И бессмертный Шурка стал засыпать с тем же рвением, как совсем недавно копал, возвращая землю земле, все было тихо, как уговорились, и только перед тем, как притоптать могилу ногами, откуда-то снизу послышалось:
— И чтоб никому, никому, пожалуйста-а-а.
Линии пересекаютсяВ писательской столовой к нему подсел невысокий черноглазый господин и представился. Бессмертный Шурка, конечно, слышал раньше его фамилию, даже читал что-то, правда, не мог припомнить что, и смутился.
— Это неважно! — засмеялся черноглазый. — Вы нам очень понравились там, на Балу, мне и моему другу, вы очень непосредственный и порывистый молодой человек. Вас как-то терять не хочется.
— Ну и не теряйте, — сказал бессмертный Шурка.
— Мы не праведники, — сказал черноглазый. — С нами нельзя дружить.

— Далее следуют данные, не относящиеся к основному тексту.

-- ==== Sys2Proof/Machine/Dictionary.lean ====
section
/-! DEFINITION. The object dictionary: one row per object of the spec's object tables (03.2, 03.9, 03.13, 02.16, 04.1, 04.3,
04.6, 05.6, 05.7, 06.4 to 06.6, 06.10, 07.3 to 07.5, 08.6, 09.11 to 09.13, 10.4 to 10.6, 11.8, 12.6 to 12.9, 13.10, 14.14 to
14.17, 15.5, 15.6, 16.7 to 16.10, 17.5), with its type, access code, range, domain and default. -/

namespace Sys2Proof.Machine

open Sys2Proof

/-- Object types (R3): their size in bytes and sign; a DOMAIN has a smallest and a largest size (R4). -/
inductive ObjType
  | u8
  | u16
  | u32
  | i16
  | i32
  | dom (lo hi : Nat)
  deriving DecidableEq, Repr

/-- Access codes (Table 00.5). -/
inductive Access
  | ro
  | rw
  | wo
  | rwl
  | cmd
  deriving DecidableEq, Repr

/-- What stands behind an object: a configuration object held in the store, a factory or calibrated value (also a
configuration object, R298), a live or status value, a command, a constant of AO, an EVENT counter or its SAT object. -/
inductive ObjKind
  | cfg
  | fac
  | live
  | cmd
  | const
  | counter
  | satBits
  deriving DecidableEq, Repr

/-- Where an object lives: in AO, or in domains of which any that serves answers for it (R298). -/
inductive Owner
  | ao
  | any (doms : List Nat)
  deriving DecidableEq, Repr

/-- One object. -/
structure Obj where
  /-- Index × 256 + subindex. -/
  id : Nat
  /-- Type. -/
  ty : ObjType
  /-- Access code. -/
  acc : Access
  /-- What stands behind it. -/
  kind : ObjKind
  /-- Least role for writing: 2 OPERATOR, 3 INTEGRATOR (R66). -/
  role : Nat
  /-- Domains. -/
  owner : Owner
  /-- Smallest value. -/
  lo : Int
  /-- Largest value. -/
  hi : Int
  /-- Values are multiples of it. -/
  step : Nat
  /-- 0 is allowed besides the range. -/
  zero : Bool
  /-- Default. -/
  dflt : Bytes
  /-- SAT object, SAT bit and counter-saturated event of an EVENT counter. -/
  sat : Nat × Nat × Nat
  deriving DecidableEq, Repr

/-- The 16 receiver bands' domains. -/
def bandDoms : List Nat := [16, 17, 18, 19, 20, 21, 22, 23, 24, 25, 26, 27, 28, 29, 30, 31]

/-- A row with a value. -/
def obj (id : Nat) (ty : ObjType) (acc : Access) (kind : ObjKind) (role : Nat) (owner : Owner) (lo hi : Int) (step : Nat)
    (zero : Bool) (dflt : Bytes) : Obj :=
  { id, ty, acc, kind, role, owner, lo, hi, step, zero, dflt, sat := (0, 0, 0) }

/-- Subindex 0x00 of an index: a constant of AO (R5). -/
def cst (id v : Nat) : Obj :=
  { id, ty := .u8, acc := .ro, kind := .const, role := 2, owner := .ao, lo := 0, hi := 255, step := 1, zero := false,
    dflt := le 1 v, sat := (0, 0, 0) }

/-- An EVENT counter (R8, R9): only 0 may be written. -/
def ctr (id : Nat) (owner : Owner) (satId satBit code : Nat) : Obj :=
  { id, ty := .u32, acc := .rw, kind := .counter, role := 2, owner, lo := 0, hi := 0, step := 1, zero := false, dflt := le 4 0,
    sat := (satId, satBit, code) }

/-- The sticky SAT bits of an index (R8). -/
def sat (id : Nat) (owner : Owner) : Obj :=
  { id, ty := .u32, acc := .ro, kind := .satBits, role := 2, owner, lo := 0, hi := 0, step := 1, zero := false, dflt := le 4 0,
    sat := (0, 0, 0) }

/-- Index 0x1100. -/
def dict1100 : List Obj :=
  [cst 0x110000 19,
   obj 0x110001 .u8 .rwl .cfg 2 (.any [2]) 0 1 1 false ([0]),
   obj 0x110002 .u8 .rwl .cfg 2 (.any [2]) 0 1 1 false ([1]),
   obj 0x110003 (.dom 6 6) .ro .fac 2 (.any [2]) 0 0 1 false ([]),
   obj 0x110004 .u32 .rwl .cfg 2 (.any [2]) 0 4294967295 1 false (le 4 0),
   obj 0x110005 .u8 .rwl .cfg 2 (.any [2]) 8 30 1 false ([24]),
   obj 0x110006 .u32 .rwl .cfg 2 (.any [2]) 0 4294967295 1 false (le 4 0),
   obj 0x110007 (.dom 16 16) .rwl .cfg 2 (.any [2]) 0 0 1 false (zeros 16),
   obj 0x110008 .u8 .rwl .cfg 2 (.any [2]) 16 126 1 false ([64]),
   obj 0x110009 .u16 .rwl .cfg 2 (.any [2]) 1024 65535 1 false (le 2 47696),
   obj 0x11000A .u16 .rwl .cfg 2 (.any [2]) 1 4094 1 true (le 2 0),
   obj 0x11000B .u8 .rwl .cfg 2 (.any [2]) 0 7 1 false ([5]),
   obj 0x11000C .u8 .rwl .cfg 2 (.any [2]) 0 127 1 false ([0]),
   obj 0x11000D .u8 .ro .live 2 (.any [2]) 0 255 1 false ([0]),
   obj 0x11000E .i32 .ro .live 2 (.any [2]) (-2147483648) 2147483647 1 false (le 4 0),
   obj 0x11000F .u8 .rwl .cfg 2 (.any [3]) 0 3 1 false ([2]),
   obj 0x110010 .u8 .rwl .cfg 2 (.any [3]) 0 3 1 false ([1]),
   obj 0x110011 .u16 .rwl .cfg 2 (.any [3]) 0 2044 4 false (le 2 1600),
   obj 0x110012 .u16 .rwl .cfg 2 .ao 0 2047 1 false (le 2 1603),
   obj 0x110013 (.dom 8 8) .rwl .cfg 2 .ao 0 0 1 false (0xFF :: zeros 7)]

/-- Index 0x1200. -/
def dict1200 : List Obj :=
  [cst 0x120000 11,
   obj 0x120001 .u8 .ro .live 2 (.any [1]) 0 255 1 false ([0]),
   obj 0x120002 .u8 .ro .live 2 (.any [1]) 0 255 1 false ([0]),
   obj 0x120003 (.dom 26 26) .wo .live 2 (.any [1]) 0 0 1 false ([]),
   obj 0x120004 .u8 .cmd .cmd 3 (.any [1]) 1 1 1 false ([0]),
   obj 0x120005 .u8 .cmd .cmd 3 (.any [1]) 1 1 1 false ([0]),
   obj 0x120006 .u16 .cmd .cmd 3 (.any [1]) 24225 24225 1 false (le 2 0),
   obj 0x120007 (.dom 40 40) .ro .live 2 (.any [1]) 0 0 1 false ([]),
   obj 0x120008 .u8 .ro .live 2 (.any [1]) 0 255 1 false ([0]),
   obj 0x120009 .u32 .ro .live 2 (.any [1]) 0 4294967295 1 false (le 4 0),
   ctr 0x12000A (.any [1]) 0x12000B 0 0x80FF,
   sat 0x12000B (.any [1])]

Так что у вас есть выбор.
— Это хорошо, что не праведники.
— И вообще мы страшные картежники! — засмеялся черноглазый. — В карты-то вы играете?

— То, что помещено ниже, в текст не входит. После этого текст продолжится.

/-- What a run needs at its end (Table 15.2). -/
def State.runReady (s : State) (run : Nat) : Bool :=
  if run = 1 then s.scan.timer && s.scan.flyback
  else if run = 2 then !s.scan.timer || s.scan.flyback
  else if run = 3 then s.scan.timer && s.emit.enable != 0
  else if run = 4 then s.isOn 15 && !s.tin.gate && s.tin.inputs.all fun x => x.openRec.isNone
  else if run = 5 then s.engine.mode == .park
  else if run = 6 then s.tin.refin
  else s.scan.timer && s.tracking && s.emit.enable == 2

/-- CAL_RUN_DONE: the current run of the running ticket ends with its result; TIN runs of a FIELD ticket come alongside. -/
def doCalRunDone (t : Time) (r : RunResult) (s0 : State) : State :=
  let s := s0.at t
  match s.cal.running, s.runValue r with
  | some k, some v =>
    let run := RunKind r
    if !s.runReady run then s
    else if k.runs.head? = some run then
      let s1 := s.count Id.CAL_RUNS (runCount r)
      match k.first with
      | none => { s1 with cal := { s1.cal with running := some { k with first := some v } } }
      | some a => (s1.calJudge { k with first := none, runs := k.runs.tail } a v).calSettle
    else if k.tinDue ∧ run = 4 then
      let s1 := s.count Id.CAL_RUNS
      match k.firstTin with
      | none => { s1 with cal := { s1.cal with running := some { k with firstTin := some v } } }
      | some a => (s1.calJudge { k with firstTin := none, tinDue := false } a v).calSettle
    else s
  | _, _ => s

/-- CAL_TICKET_LIMIT: 16 frames from the frame of the first run, and its extensions, have passed (R319). -/
def doCalTicketLimit (t : Time) (s0 : State) : State :=
  let s := s0.at t
  match s.cal.running with
  | some k => match k.startFrame with
    | some f => if 16 + k.extended ≤ (s.scan.frame - f).toNat ∧ (s.scan.frame - f).toNat < 2 ^ 31 then s.calEnd 2 else s
    | none => s
  | none => s

/-- Tickets of some codes end (R319, BECALMED, HOLD, DOZE, SLEEP): the running one, then those that wait. -/
def State.calAbort (s : State) (keep : Nat → Bool) : State :=
  let ended := (s.cal.running.toList ++ s.cal.queue).filter fun k => !keep k.code
  let s1 : State := { s with cal := { s.cal with
    running := s.cal.running.filter fun k => keep k.code, queue := s.cal.queue.filter fun k => keep k.code } }
  let s2 := ended.foldl (fun (y : State) k => ({ y with cal := if s.cal.running = some k then y.cal.takeAnchors k else y.cal }).calDone k 3) s1
  (if s2.cal.running.isNone then s2.calRelease else s2).calStart

/-- BECALMED ends every ticket but TRACE_REFIN. -/
def State.calBecalm (s : State) : State := s.calAbort fun c => c == 16

/-- Entry to HOLD ends the tickets that need RUN. -/
def State.calHoldEntry (s : State) : State := s.calAbort fun c => c == 5 || c == 16

/-- Entry to DOZE or SLEEP, or loss of supply: tickets end and pending traces are discarded (R321). -/
def State.calSleep (s : State) : State :=
  let s1 : State := { s with cal := { s.cal with autoDue := none, coldDue := false } }.calAbort fun _ => false
  { s1 with cal := { s1.cal with pendRefin := none, pendTarget := none } }

/-- REFIN_ABSENT: no edge for 1 µs; a TRACE_REFIN ticket ends with result 4. -/
def doRefinAbsent (t : Time) (s0 : State) : State :=
  let s := s0.at t
  if s.refinSilent then
    let s1 := s.refinGone
    match s1.cal.running with
    | some k => if k.code = 16 then s1.calEnd 4 else s1
    | none => s1
  else s

/-! ### The frame boundary (R318, R320) -/

/-- Objects whose change at a flip restarts the current pair. -/
def calObjects : List Nat :=
  [Id.FRAME_MODE, Id.SHOT_PERIOD, Id.RX_EXCESS_BIAS, Id.RX_GATE_ON, Id.HIST_BIN_WIDTH, Id.CAL_WINDOW_START, Id.CAL_WINDOW_COUNT,
    Id.CAL_WINDOW_LENGTH, Id.CAL_BORROW_MAX]

/-- A flip restarts the current quantity's pair from run 1. -/
def State.calFlip (s : State) (changed : List Nat) : State :=
  if calObjects.any (· ∈ changed) then
    { s with cal := { s.cal with running := s.cal.running.map fun k => { k with first := none, firstTin := none } } }
  else s

/-- Before the flip of a boundary: a ticket whose needs an earlier flip removed ends, and one whose frame is taken is extended. -/
def State.calPreFlip (s : State) : State := match s.cal.running with
  | none => s
  | some k =>
    if !(k.runs.all (s.conf.runFits s.scan.timer)) then s.calEnd 2
    else
      let waits := k.runs.any fun r => r == 3 || r == 7
      let more := s.emit.fullTestDue || (waits && s.emit.enable == 0)
      { s with cal := { s.cal with running := some { k with
          startFrame := match k.startFrame with
            | some f => some f
            | none => some s.scan.frame
          extended := k.extended + b2n more } } }

/-- Values due are put in use: CAL_SEQ and CAL_APPLIED. -/
def State.calApply (s : State) : State :=
  if s.cal.due = [] then s
  else
    let mask := s.cal.dueMask
    { s with cal := { s.cal with vals := s.cal.next, due := [], seq := s.cal.seq + 1 } }.raise 0x9003 0 s.scan.frame (u32 mask)

/-- A FIELD ticket is queued, running or waiting for a place. -/
def State.fieldTicket (s : State) : Bool :=
  s.cal.autoDue.isSome || (s.cal.running.toList ++ s.cal.queue).any fun k => k.code == 1

/-- The LM512 queues a FIELD ticket of its own; the second component is its number. -/
def State.calAuto (s : State) : State × U32 :=
  let p := s.issueTicket
  let s1 := p.1
  if s1.cal.queue.length < 8 then (s1.calQueue (calTicket 1 p.2), p.2)
  else ({ s1 with cal := { s1.cal with autoDue := some p.2 } }, p.2)

/-- The first anchor that has moved by more than CAL_DELTA_T: its node and the change in 0.1 K. -/
def State.anchorMoved (s : State) : Option (Nat × Int) :=
  ((List.range 3).filterMap fun i => match s.anchorNow.getD i none with
    | some v =>
      let d := v - s.cal.anchorLast.getD i 0
      if s.cfgN Id.CAL_DELTA_T < d.natAbs then some (i, d) else none
    | none => none).head?

/-- CAL_AUTO at a frame boundary: after a cold start, and where an anchor has moved (R320). -/
def State.calTrigger (s : State) : State :=
  let s1 : State := { s with cal := { s.cal with coldDue := false } }
  if s1.cfgN Id.CAL_AUTO ≠ 1 then s1
  else if s.cal.coldDue then s1.calAuto.1
  else if s1.fieldTicket then s1
  else match s1.anchorMoved with
    | some (node, d) =>
      let p := s1.calAuto
      p.1.raise 0x9004 0 (u32 node) (u32i d) 0 p.2
    | none => s1

/-- After the flip of a boundary. -/
def State.calBoundary (s : State) : State := s.calApply.calTrigger

/-! ### Requests (R319, R321) -/

/-- Why a calibration request is not accepted; none where it is. Codes outside Table 15.4 abort with OUT_OF_RANGE. -/
def State.calCheck (s : State) (code : Nat) : Option Abort :=
  let run := s.pwr.state == .run
  let fits := (calRuns code).1.all (s.conf.runFits s.scan.timer)
  let ok : Bool :=
    if 1 ≤ code ∧ code ≤ 4 then run && !s.isBecalmed && fits
    else if code = 5 then !s.isBecalmed && !s.tin.gate && s.tin.inputs.all fun x => x.openRec.isNone
    else if code = 6 then run && !s.isBecalmed && s.engine.mode == .park
    else if code = 16 then s.tin.refin && fits
    else if code = 17 then run && s.tracking && s.emit.enable == 2 && fits
    else if code = 18 then s.cal.pendRefin.isSome || s.cal.pendTarget.isSome
    else true
  if code ∈ [1, 2, 3, 4, 5, 6, 16, 17, 18, 19] then
    if !ok then some .stateConflict
    else if code = 18 then s.flashCheck .commit
    else if code ≠ 19 ∧ 8 ≤ s.cal.queue.length then some .deferred
    else none
  else some .outOfRange

/-- TRACE_RECORD of a commit: device time, REFIN deviation in 0.01 ppm, target distance in mm. -/
def State.traceRecord (s : State) : Bytes :=
  let old := s.cal.vals.record
  let dev := match s.cal.pendRefin with
    | some (sigma, _) => leInt 4 (roundHalfUp ((sigma * 100000000 : Int) / ((2 ^ 32 : Nat) : Rat)))
    | none => slice old 8 4
  let dist := if s.cal.pendTarget.isSome then le 4 (s.cfgN Id.CAL_TARGET_DISTANCE) else slice old 12 4
  le 8 s.stampNow.toNat ++ dev ++ dist

/-- TRACE_COMMIT (R321): the trace objects are written, scale and zero fall due, and the record is stored. -/
def State.traceCommit (s : State) (k : U32) : State :=
  let v := s.cal.vals
  let rec_ := s.traceRecord
  let due1 := match s.cal.pendRefin with
    | some (sigma, r) => [CalValue.scale sigma r]
    | none => []
  let due2 := match s.cal.pendTarget with
    | some (o, t) => [CalValue.zero (t + o) t]
    | none => []
  let v1 := match s.cal.pendRefin with
    | some (sigma, r) => { v with scaleTrace := sigma, residual := r }
    | none => v
  let v2 := match s.cal.pendTarget with
    | some (o, t) => { v1 with offset := o, path := t }
    | none => v1
  let mask := b2n s.cal.pendRefin.isSome + 2 * b2n s.cal.pendTarget.isSome
  let s1 : State := { s with cal := { s.cal with
    vals := { v2 with record := rec_ }, due := s.cal.due ++ due1 ++ due2, pendRefin := none, pendTarget := none } }
  s1.storeCal k mask true

/-- A calibration request accepted with a ticket. -/
def calRequestAction (code : Nat) (k : U32) (s : State) : State :=
  if code = 18 then s.traceCommit k
  else if code = 19 then { s with cal := { s.cal with pendRefin := none, pendTarget := none } }.calDone (calTicket code k) 0
  else s.calQueue (calTicket code k)

/-- CAL_STATE (Table 15.5). -/
def Cal.stateCode (c : Cal) : Nat := match c.running with
  | some k => if k.first.isSome then 3 else 2
  | none => if c.queue ≠ [] then 1 else if c.pendRefin.isSome || c.pendTarget.isSome then 4 else 0

/-! ### Commands -/

/-- REFIN_ABSENT (R41). -/
def execRefinAbsent (t : Time) (s : State) : Host.Outcome State Fault Refusal := .next (doRefinAbsent t s)

/-- CAL_RUN_DONE (R316). -/
def execCalRunDone (t : Time) (r : RunResult) (s : State) : Host.Outcome State Fault Refusal := .next (doCalRunDone t r s)

/-- CAL_TICKET_LIMIT (R319). -/
def execCalTicketLimit (t : Time) (s : State) : Host.Outcome State Fault Refusal := .next (doCalTicketLimit t s)

end Sys2Proof.Machine
end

— Есть желание подучиться, — по-солдатски ответил бессмертный Шурка.
— Было бы желание. Итак, вот моя визитка. Мы ждем вас в любой вечер. От десяти и позже. До свидания.
ИГРА В КАРТЫ.
Можно играть в покер, можно играть в 1001, можно в кун-кен, можно в девятку, во все можно играть, важно понять — зачем. Если в деньги — понятно, но денег у твоих друзей нет. Убить Время? Но для того чтобы его убить, надо его хотя бы обнаружить, а оно не дается, не дается. И тогда остается сидеть за круглым столиком под лампой и разглядывать доставшиеся тебе при сдаче маленькие пасьянсные карты, целую страну, со своими дамами и вассалами, со своей гвардией, собственным шутом, маленькое монархическое государство, которым ты как бы временно правишь, не всем, конечно, но тебя испытывают на право владеть всем.
И вот ты сидишь под лампой, предположим, ты нездоров, у тебя легкая простуда, но ты все равно вооружен картами и окружен друзьями и ничего, если один из них шулер с откровенно поэтической фамилией ГОМЕРОВ.

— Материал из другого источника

/-- Step 1: the refusers are evaluated; without one, P1 is passed and the hold-offs begin. With the column timer stopped P2 follows at
once. -/
def State.entryTry (s : State) : State := match s.pwr.entry with
  | none => s
  | some e =>
    if e.step ≠ 0 then s
    else
      let codes := if e.forced then [] else s.refusers e.target e.who
      if codes ≠ [] then s.refuseEntry e codes
      else if e.wake.isSome ∧ !e.forced then s.abandonEntry e 1 0
      else
        let e1 := { e with step := 2 }
        let s1 := s.setEntry (some e1)
        if s1.scan.timer then s1 else (s1.entryP2 e1).1

/-- A request for a lower state, with no entry and no wake running. -/
def State.enterRequest (s : State) (target : Power) (who : Requester) (forced : Bool) : State :=
  (s.setEntry (some { target, origin := s.pwr.state, who, since := s.now, step := 0, forced, refused := 0, wake := none })).entryTry

/-- Serve a request that waited: the present state completes at once, a lower one is entered, a higher one woken to. -/
def State.serveRequest (s : State) (target : Power) (who : Requester) : State :=
  if who.isHost ∧ s.isBecalmed ∧ target ≠ .sleep then s
  else if target = s.pwr.state then s
  else if target.below s.pwr.state then s.enterRequest target who (who == .thermal)
  else if s.therm.cooldown.isSome ∧ who ≠ .thermal then s.refusal target 8 who.ticket
  else s.wakeStart target who

/-- Serve the requests that wait, oldest first, until one starts an entry or a wake. DEDUCED: log entry 76. -/
def State.serveRequests : Nat → State → State
  | 0, s => s
  | n + 1, s =>
    if s.pwr.entry.isSome || s.pwr.wake.isSome then s
    else match s.pwr.afterWake with
      | [] => s
      | (target, who) :: r => State.serveRequests n (({ s with pwr := { s.pwr with afterWake := r } }).serveRequest target who)

/-- At most 9 requests wait. -/
def State.serveAll (s : State) : State := State.serveRequests 9 s

/-- A power state is reached. -/
def State.reach (s : State) (v : Power) : State :=
  let s1 : State := { s with pwr := { s.pwr with state := v, since := s.now } }
  if v = .hold ∧ s1.therm.cooldown.isSome ∧ s1.therm.holdSince.isNone then
    { s1 with therm := { s1.therm with holdSince := some s1.now } }
  else if v = .run then { s1 with therm := { s1.therm with holdSince := none } }
  else s1

/-- The entry is complete. -/
def State.entryComplete (s : State) (e : Entry) : State :=
  (((s.reach e.target).setEntry none).stateChanged e.origin e.target e.who).calStart.serveAll

/-- A running ticket holds the bands on in HOLD (R22). -/
def State.bandsHeld (s : State) : Bool := match s.cal.running with
  | some k => 2 ∈ k.runs || 6 ∈ k.runs
  | none => false

/-- Step 4: the domains that HOLD marks off are powered down; bands that a ticket needs are HELD. With target HOLD the entry is
complete. -/
def State.entryHold (s : State) (e : Entry) : State :=
  let off := if s.bandsHeld then [9, 10, 11, 12, 13] else scanDoms
  let s1 := s.domsOff 0 off
  let s2 := if s.bandsHeld then bandDoms.foldl (fun y d => if y.dom d = .on then y.setDom d .held else y) s1 else s1
  let s3 : State := { s2 with coil := .reset }.reach .hold
  if e.target = .hold then s3.entryComplete e else s3.entryP3 e

/-- Sessions, Locks, tickets and stream queues end before the device sleeps (Table 14.3 step 7, R65, R69 step 9). -/
def State.quiesce (s : State) : State :=
  let s1 := s.baspo.sessions.foldl (fun y x => y.abandonLock x.transport x.num 4) s
  let s2 := match s1.baspo.commit with
    | some k => { s1 with baspo := { s1.baspo with commit := none } }.raise 0xA302 0 k.id 4
    | none => s1
  let s3 := s2.closeSessions (fun _ => true) 7
  let s4 := s3.calSleep
  { s4 with
    baspo := { s4.baspo with tickets := [] }
    stream := { s4.stream with queue0 := [], queue1 := [], admitted := none, reserved := 0, offload := none }
    pwr := { s4.pwr with served := false } }

/-- The arbiter with both lanes off. -/
def State.lanesLost (s : State) : State :=
  { s with arb := { s.arb with
      holder := none, unconfirmed := none, window := 0, selftest := none, towpath := 0, rejoin := none, takeover := false, columns := [],
      columnSeq := s.arb.released, restart := none } }

/-- Step 7: DOZE keeps the DRAM in self-refresh, SLEEP does not; every domain but AO is powered down.
DEDUCED: log entry 80. -/
def State.entrySleep (s : State) (e : Entry) : State :=
  let mem := if e.target = .sleep then 2 else 0
  let s1 := s.quiesce
  let s2 := if mem = 2 ∧ s1.dom 4 = .off then s1.capDiscard 2 else s1
  (((s2.domsOff mem (List.range 31 |>.map (· + 1))).lanesLost).setEntry (some { e with step := 7 })).entryComplete e

/-- ENTRY_STEP_DONE: the step that waited is done: park and discharge (step 4), then the notification (step 5 and P4). -/
def doEntryStepDone (t : Time) (s0 : State) : State :=
  let s := s0.at t
  match s.pwr.entry with
  | none => s
  | some e =>
    if e.step = 2 ∧ !s.scan.timer then ((s.entryP2 e).1).serveAll
    else if e.step = 3 then (s.entryHold e).serveAll
    else if e.step = 5 then match s.abortReason e with
      | some r => (s.abandonEntry e 4 r).serveAll
      | none => s.entrySleep e
    else s

/-- ENTRY_RECHECK: a pending entry is evaluated again (R295). -/
def doEntryRecheck (t : Time) (s0 : State) : State :=
  let s := s0.at t
  match s.pwr.entry with
  | none => s
  | some e =>
    if e.step = 0 then s.entryTry.serveAll
    else if e.step = 2 ∧ !s.scan.timer then ((s.entryP2 e).1).serveAll
    else s

/-- ENTRY_TIMEOUT: an entry still pending fails; the ticket completes with POWER_ENTRY_FAILED. -/
def doEntryTimeout (t : Time) (s0 : State) : State :=
  let s := s0.at t
  match s.pwr.entry with
  | none => s
  | some e =>
    if e.step = 0 ∧ e.since + msec (s.cfgN Id.ENTRY_TIMEOUT) ≤ s.now then
      (((s.setEntry none).raise 0x1004 1 (u32 e.target.code) (u32 e.refused) 0 e.who.ticket).pinFails e.who).serveAll
    else s

/-! ### Requests -/

/-- Why a POWER_REQUEST aborts; none where it is accepted (R292, R295). -/
def State.powerCheck (s : State) (target : Power) : Option Abort :=
  if s.isBecalmed ∧ target ≠ .sleep then some .stateConflict
  else if target = .run ∧ s.therm.cooldown.isSome ∧ !(s.pwr.state == .run && s.pwr.entry.isNone) then some .stateConflict
  else match s.pwr.entry with
    | some e => if target.below e.target ∨ target = e.target then some .stateConflict
      else if 8 ≤ s.pwr.afterWake.length then some .deferred else none
    | none => if s.pwr.wake.isSome ∧ 8 ≤ s.pwr.afterWake.length then some .deferred else none

/-- A RUN request that a cool-down refuses counts once (R295). -/
def State.powerRefused (s : State) (target : Power) : State :=
  if !s.isBecalmed ∧ target = .run ∧ s.therm.cooldown.isSome then s.refusal .run 8 0 else s

/-- A request is put off until the wake or the entry is over. DEDUCED: log entry 76. -/
def State.deferRequest (s : State) (target : Power) (who : Requester) : State :=
  { s with pwr := { s.pwr with afterWake := s.pwr.afterWake ++ [(target, who)] } }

Он — адвокат. АДВОКАТ ГОМЕРОВ.
Не просто ничего, а даже познавательно, потому что там, за окном, ничего не происходит, а здесь костяшки пальцев, перстни на руках у шулера, перстни, как клавиши, костяшки пальцев — тоже клавиши, вот он загибает карту, сейчас он протиснет ее в колоду, суставы потрескивают. Игра. А если еще и пальцами по столу… Игра.
— Карты — это единственный способ сегодня обвести время вокруг пальца, — сказал черноглазый. — Удивительно, что люди преследуются за более мелкие поступки, и никому там, наверху, в голову не приходит, что самое большое преступление — это карточная игра. Она сильнее действительности.
— Да уж — сказал АДВОКАТ ГОМЕРОВ. — Да уж.
— Странно, — продолжал черноглазый. — Может быть, от всего, что у нас было хорошего в жизни, только и осталось, что карты. Истинно чеховское занятие, финалы всех его пьес.
— Но, Геннадий, у Чехова, кажется, в лото играют, — возразил Валерий.